> Data to process
------------------------------

/-- The ranges of the complete entries and of the reservations. -/
def State.frozenRanges (s : State) : List Range :=
  (s.fuses.toList.filter FuseSlot.written).map FuseSlot.range ++ s.reservations.map Reservation.range

/-- R159: the sector lies inside the range of a complete entry or of a reservation. -/
def State.sectorFrozen (s : State) (n : Nat) : Bool := s.frozenRanges.any (fun r => r.hasSector n)

/-- Some sector of the range is frozen. -/
def State.rangeTouchesFrozen (s : State) (r : Range) : Bool :=
  (List.range r.sectorCount).any (fun i => s.sectorFrozen (r.firstSector + i))

/-- The sector is in the torn list. -/
def State.sectorTorn (s : State) (n : Nat) : Bool := s.torn.any (fun e => e.sector == n)

/-- R170: a new entry at the tail, or the cause of the sector's entry replaced in its place. -/
def tornAdd (l : List TornEntry) (n : Nat) (c : TornCause) : List TornEntry :=
  if l.any (fun e => e.sector == n) then l.map (fun e => if e.sector = n then { e with cause := c } else e)
  else l ++ [{ sector := n, cause := c }]

end Sys2Proof.Machine
end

------------------------------

Scan the material above for the word "frozenRanges", and copy each line where it appears.

def State.frozenRanges (s : State) : List Range :=
def State.sectorFrozen (s : State) (n : Nat) : Bool := s.frozenRanges.any (fun r => r.hasSector n)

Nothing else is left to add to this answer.